As we first meet Rose Mary, she seems to be more of an absentee parent, choosing to spend her time painting even when her four children are left alone, unsupervised.  When a tragic accident occurs and Jeannette is taken to the hospital, we begin to see a much darker side to both of the elder Walls, that the children only begin to realize as they get older.  Mother’s desire for adventure and spontaneity is really a cover for her own issues.  She would use this personality trait to avoid all kinds of unpleasantness, even at times that she should choose to face it head on and advocate for her 3 daughters and son.  She and Rex are in love, but each of their demons also bring out the worst in each other, enabling their deficiencies, to the detriment of those closest to them.

As the story vacillates back and forth between Jeannette’s past and current present, a rich and deeply layered story is uncovered that provides depth and meaning to Jeannette’s experiences.  It helps to demonstrate that even our darkest times can shape us positively if we respond to it with the strength and bravery that requires.  Jeannette must wrestle with running from who she is genetically, knowing that she will never escape that no matter how much she dresses up her outside self in the lifestyle she has chosen, and seeking to honestly embrace her past so as to hold on to what was good, and still seek to break the cycle of the more destructive tendencies she witnessed from her family growing up.

The cast of The Glass Castle is solid, with Larson, and Watts delivering strong performances.  Woody Harrelson is brilliant as Rex, and may find himself with another Oscar nomination for his portrayal of this deeply flawed man.

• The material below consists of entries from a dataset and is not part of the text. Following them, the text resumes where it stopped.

-- ==== Sys2Proof/Machine/Faults.lean ====
section
/-! DEFINITION. Taking a fault, as one shared operation: the fault record (R334 to R336), the hold of its lanes (R337), the record buffer
(R339), containment (R340 to R342), the kill of a block (R358, R359), the end of a faulted batten job (R394, R395) and of a faulted stream
(R400). -/

namespace Sys2Proof.Machine

/-! ## Records -/

/-- CLASS of a code (R336). -/
def classOf (code : Nat) : Nat :=
  if code = 0x3F then 7 else if code < 0x10 then 0 else if code < 0x15 then 1 else if code < 0x20 then 2
  else if code < 0x30 then 3 else 4

/-- The 64 bytes of a fault record (R334). -/
def FaultRec.bits (r : FaultRec) : W512 :=
  r.loc ++ BitVec.ofNat 64 r.tflt ++ r.pc ++ r.aux ++ r.ticket ++ r.lmask ++ BitVec.ofNat 9 r.blk ++ BitVec.ofNat 3 r.agent
    ++ BitVec.ofBool r.lf ++ BitVec.ofBool r.async ++ BitVec.ofBool r.cont ++ BitVec.ofBool r.held ++ (0 : BitVec 72)
    ++ BitVec.ofNat 8 r.code ++ (0 : BitVec 5) ++ BitVec.ofNat 3 (classOf r.code) ++ BitVec.ofNat 8 r.lost ++ (0x10 : BitVec 8)

/-- A ticket names incarnation, course slot and core; bit 63 marks a fault (R314, R335). -/
def ticket (fault : Bool) (inc : BitVec 16) (slot core : Nat) : W64 :=
  BitVec.ofBool fault ++ (0 : BitVec 15) ++ inc ++ (0 : BitVec 15) ++ BitVec.ofNat 9 slot ++ BitVec.ofNat 8 core

/-- A lane list as LMASK. -/
def lmaskOf (ls : List Nat) : BitVec 8 := ls.foldl (fun m l => m ||| (1#8 <<< l)) 0

/-- AUX of class 0 (R347). -/
def aux0 (reason pos : Nat) (word : W32) : W64 :=
  (0 : BitVec 16) ++ BitVec.ofNat 8 reason ++ (0 : BitVec 4) ++ BitVec.ofNat 4 pos ++ word

/-- WORD of BARRIER_UNREACHABLE (R354). -/
def barWord (num rank : Nat) (peer : Bool) : W32 :=
  (0 : BitVec 18) ++ BitVec.ofBool peer ++ BitVec.ofNat 3 rank ++ BitVec.ofNat 10 num

/-- KIND of R362. -/
def kindNum : AccKind → Nat
  | .load => 0 | .store => 1 | .atomic => 2 | .red => 3 | .fetch => 4 | .ldp => 5 | .stp => 6 | .wait => 7 | .bread => 8 | .bwrite => 9

/-- AUX of class 1 (R362). -/
def aux1 (reason slog : Nat) (k : AccKind) (size detail : Nat) : W64 :=
  BitVec.ofNat 8 reason ++ BitVec.ofNat 8 slog ++ BitVec.ofNat 4 (kindNum k) ++ BitVec.ofNat 4 (size - 1) ++ (0 : BitVec 8)
    ++ BitVec.ofNat 32 detail

/-- AUX of class 2 (R380): PGEN is zero for LDP. -/
def aux2 (reason frame : Nat) (pgen fgen : BitVec 4) (k : AccKind) (size cause : Nat) : W64 :=
  BitVec.ofNat 8 reason ++ (0 : BitVec 2) ++ BitVec.ofNat 22 frame ++ (if k == .ldp then 0 else pgen) ++ fgen ++ BitVec.ofNat 4 (kindNum k)
    ++ BitVec.ofNat 4 (size - 1) ++ BitVec.ofNat 8 cause ++ (0 : BitVec 8)

/-- AUX of class 3 (R392). -/
def aux3 (reason cause replays tstate tile fent lgen hgen : Nat) : W64 :=
  BitVec.ofNat 8 reason ++ BitVec.ofNat 8 cause ++ BitVec.ofNat 4 replays ++ BitVec.ofNat 4 tstate ++ BitVec.ofNat 8 tile
    ++ BitVec.ofNat 8 fent ++ BitVec.ofNat 12 lgen ++ BitVec.ofNat 12 hgen

/-- AUX of class 4 (R405). -/
def aux4 (reason peer bay plane group : Nat) (rinc : BitVec 16) (k : Nat) (size : Nat) : W64 :=
  BitVec.ofNat 8 reason ++ BitVec.ofNat 9 peer ++ BitVec.ofNat 4 bay ++ BitVec.ofNat 3 plane ++ BitVec.ofNat 8 group ++ rinc
    ++ BitVec.ofNat 4 k ++ BitVec.ofNat 4 (size - 1) ++ (0 : BitVec 8)

/-! ## Mailboxes (R46, R47) -/

def Bay.mailbox (b : Bay) (m : Nat) : Mailbox := mget b.mail m {}
/-- Unread entries of a mailbox. -/
def State.unread (s : State) (b m : Nat) : Nat := ((s.bay b).mailbox m).entries.length
/-- A packet leaves for a bay: it carries the bay's incarnation (R287). -/
def hopOf (s : State) (bay : Nat) (plane : Option Nat) : Hop := { bay := bay, inc := (s.bay bay).inc, plane := plane }
/-- Append one entry; the producer count rises by 1 (R47). -/
def State.appendMail (s : State) (b m : Nat) (e : W512) : State :=
  s.updBay b (fun y =>
    let mb := y.mailbox m
    let mb' : Mailbox := { mb with
      entries := mb.entries ++ [e], prod := mb.prod + 1, since := if mb.entries.isEmpty then s.t else mb.since }
    { y with mail := mset y.mail m mb' })

/-! ## Futures, tiles, frames -/

/-- Free a future entry: its GEN advances, it joins the free list (R250). -/
def freeFut (e : Nat) (c : Core) : Core :=
  match mget? c.futs e with
  | none => c
  | some f => { c with futs := mdel c.futs e, futFree := c.futFree ++ [e], futGen := mset c.futGen e (f.gen + 1) }
/-- Free a tile-table entry: its generation advances, it joins the free list (R77). -/
def freeTile (e : Nat) (c : Core) : Core :=
  match mget? c.tiles e with
  | none => c
  | some t => { c with tiles := mdel c.tiles e, tileFree := c.tileFree ++ [e], tileGen := mset c.tileGen e (t.gen + 1) }

/-- Physical address of a frame-table entry (R105). -/
def frameAddr (s : State) (b f : Nat) : Nat := (s.bay b).ftBase + 32 * f
/-- The low 64 bits of a frame's entry: LEN, GEN, STATE, MODE (R105). -/
def frameLow (s : State) (b f : Nat) : Nat := s.readNat (frameAddr s b f) 8
def frameState (s : State) (b f : Nat) : Nat := frameLow s b f / 2 ^ 25 % 8
def frameMode (s : State) (b f : Nat) : Nat := frameLow s b f / 2 ^ 23 % 4
def frameGen (s : State) (b f : Nat) : BitVec 4 := BitVec.ofNat 4 (frameLow s b f / 2 ^ 28)
/-- LEN, 0 meaning 2^32 (R105). -/
def frameLen (s : State) (b f : Nat) : Nat :=
  if frameLow s b f / 2 ^ 32 = 0 then 2 ^ 32 else frameLow s b f / 2 ^ 32
def frameBase (s : State) (b f : Nat) : W64 := BitVec.ofNat 64 (s.readNat (frameAddr s b f + 8) 8)
def frameName (s : State) (b f : Nat) : W128 := BitVec.ofNat 128 (s.readNat (frameAddr s b f + 16) 16)
/-- n little-endian bytes of a number. -/
def natBytes : Nat → Nat → List Byte
  | 0, _ => []
  | n + 1, x => BitVec.ofNat 8 x :: natBytes n (x / 256)
/-- A frame's STATE written in its entry (R106). -/
def setFrameState (s : State) (b f st : Nat) : State :=
  let low := frameLow s b f
  s.writeBytes (frameAddr s b f) (natBytes 8 (low - low / 2 ^ 25 % 8 * 2 ^ 25 + st * 2 ^ 25))

/-! ## Accesses of agents -/

/-- Whether a phase comes before the perform step at a home. -/
def Phase.unperformed : Phase → Bool
  | .replied .. => false
  | .recorded .. => false
  | .cxl .. => false
  | .name _ => false
  | _ => true

/-- Write kinds: a store, STP, atomic, reduction or batten write (R267). -/
def AccKind.isWrite : AccKind → Bool
  | .store => true | .stp => true | .atomic => true | .red => true | .bwrite => true | _ => false

def agentCore? : Agent → Option Nat
  | .thread c _ _ => some c
  | .job c _ => some c
  | .seq c _ => some c
  | .core c => some c
  | .bayq _ => none
  | .stage c _ => some c
  | .ingress _ => none
  | .host => none
  | .service _ => none
  | .orphan _ _ => none

/-- What becomes of the accesses of agents that end (R341, R358): a write on its way is performed or never performed, so it is kept as an
orphan's; every other access is discarded. -/
def orphanAccs (bay : Nat) (gone : Agent → Bool) (as : List Access) : List Access :=
  as.filterMap (fun a =>
    if gone a.ag then
      let left := if a.kind.isWrite then some { a with ag := .orphan (agentCore? a.ag) bay, dest := .none } else none
      (match a.ph with
       | .flight _ => left
       | .remote _ => left
       -- performed, with its record on its way: a pending mark stands until it comes (R269)
       | .recorded .. => left
       | .cxl .. => left
       | _ => none)
    else some a)

/-- Insert by identifier: issue order. -/
def insertAcc (a : Access) : List Access → List Access
  | [] => [a]
  | x :: l => if a.id < x.id then a :: x :: l else x :: insertAcc a l
/-- Accesses in issue order, lanes of one issue in ascending order. -/
def sortAccs (l : List Access) : List Access := l.foldr insertAcc []
/-- Insert by lane: a record has the details of the lowest lane of its mask (R334). -/
def insertLane (a : Access) : List Access → List Access
  | [] => [a]
  | x :: l => if a.lanes.headD 8 < x.lanes.headD 8 then a :: x :: l else x :: insertLane a l
def sortLanes (l : List Access) : List Access := (sortAccs l).reverse.foldl (fun l a => insertLane a l) []

def State.mapSlices (s : State) (f : Slice → Slice) : State := { s with slices := s.slices.map (fun e => (e.1, f e.2)) }
/-- Every monitor entry without the lanes that are gone, those that wait through this package's own peer window among them; an entry with no lane left
is removed (R204, R282). -/
def dropMonitors (gone : Nat × Nat × Nat → Bool) (s : State) : State :=
  let tags := (s.peerMon.filter (fun e => gone e.2)).map (·.1)
  let away := fun (p : PeerReq) => p.pkg == s.pkgid.toNat && tags.contains p.tag
  { s.mapSlices (fun sl => { sl with mon := (sl.mon.map (fun e =>
      { e with lanes := e.lanes.filter (fun l => !gone l), peers := e.peers.filter (fun p => !away p) })).filter (fun e => !e.lanes.isEmpty || !e.peers.isEmpty) })
    with peerMon := s.peerMon.filter (fun e => !gone e.2) }

/-! ## Stopping a batten job (R262, R358, R395, R443) -/

/-- The tile a transfer of the job had filling or draining goes to empty; its bytes stay as they are. -/
def tileToEmpty (e : Nat) (c : Core) : Core :=
  match mget? c.tiles e with
  | none => c
  | some t => if t.st = .filling ∨ t.st = .draining then { c with tiles := mset c.tiles e { t with st := .empty } } else c

/-- A running job stops before its next word: accesses not yet performed are dropped, tiles it had filling or draining go to empty, its locks
end with it, and a frame its BFETCH was filling becomes vacated. -/
def stopJob (s : State) (c p : Nat) : State :=
  match s.job? c p with
  | none => s
  | some j =>
    let s := s.updCore c (fun co => j.xfers.foldl (fun co x => if x.trans then (match x.ent with | some e => tileToEmpty e co | none => co) else co) co)
    let s := { s with accs := s.accs.filter (fun a => !(a.ag == Agent.job c p)) }
    let s := s.updProc c p (fun pr => { pr with job := none })
    j.frames.foldl (fun s f => if frameState s (s.bayOf c) f = 1 then setFrameState s (s.bayOf c) f 4 else s) s

/-! ## Containment (R340 to R342) -/

/-- A reserved course of 8 lanes, ready at its entry (R45, R427). -/
def reservedCourse (slot : Nat) (pc : W64) (u : Uni) : Course :=
  { blk := slot, lanes := (List.range 8).map (fun _ => { pc := pc, st := .ready }), u := u, prv := true }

Like the bigger-than-life Rex, Harrelson’s portrayal steals each scene as his portrayed personality sucks the air out of every room he enters, causing us, like Jeannette, to simultaneously being drawn to his charisma, and yet hating him for the cruelty he is capable of spewing the more he dives into the bottle.

The Glass Castle is another achievement for Destin Daniel Cretton, though it will not always be an easy film to watch.  With its PG-13 rating, more of an audience will have easier access to this film, but it does not mean that it will be something that every audience will want to watch as the themes are very heavy, and sometimes very dark. But like Jeannette’s troubled upbringing, humor is present and more importantly in contrast to the darkness, the light is always there.  It can be seen breaking through, in the cracks of such broken vessels, leading to a reckoning that we are able to witness as the credits begin to roll and video footage of the real life Walls family plays out for us, especially in the years following the what we see in the film, providing us a nice epilogue, and a fitting context for the portrayals we have just witnessed from the actors.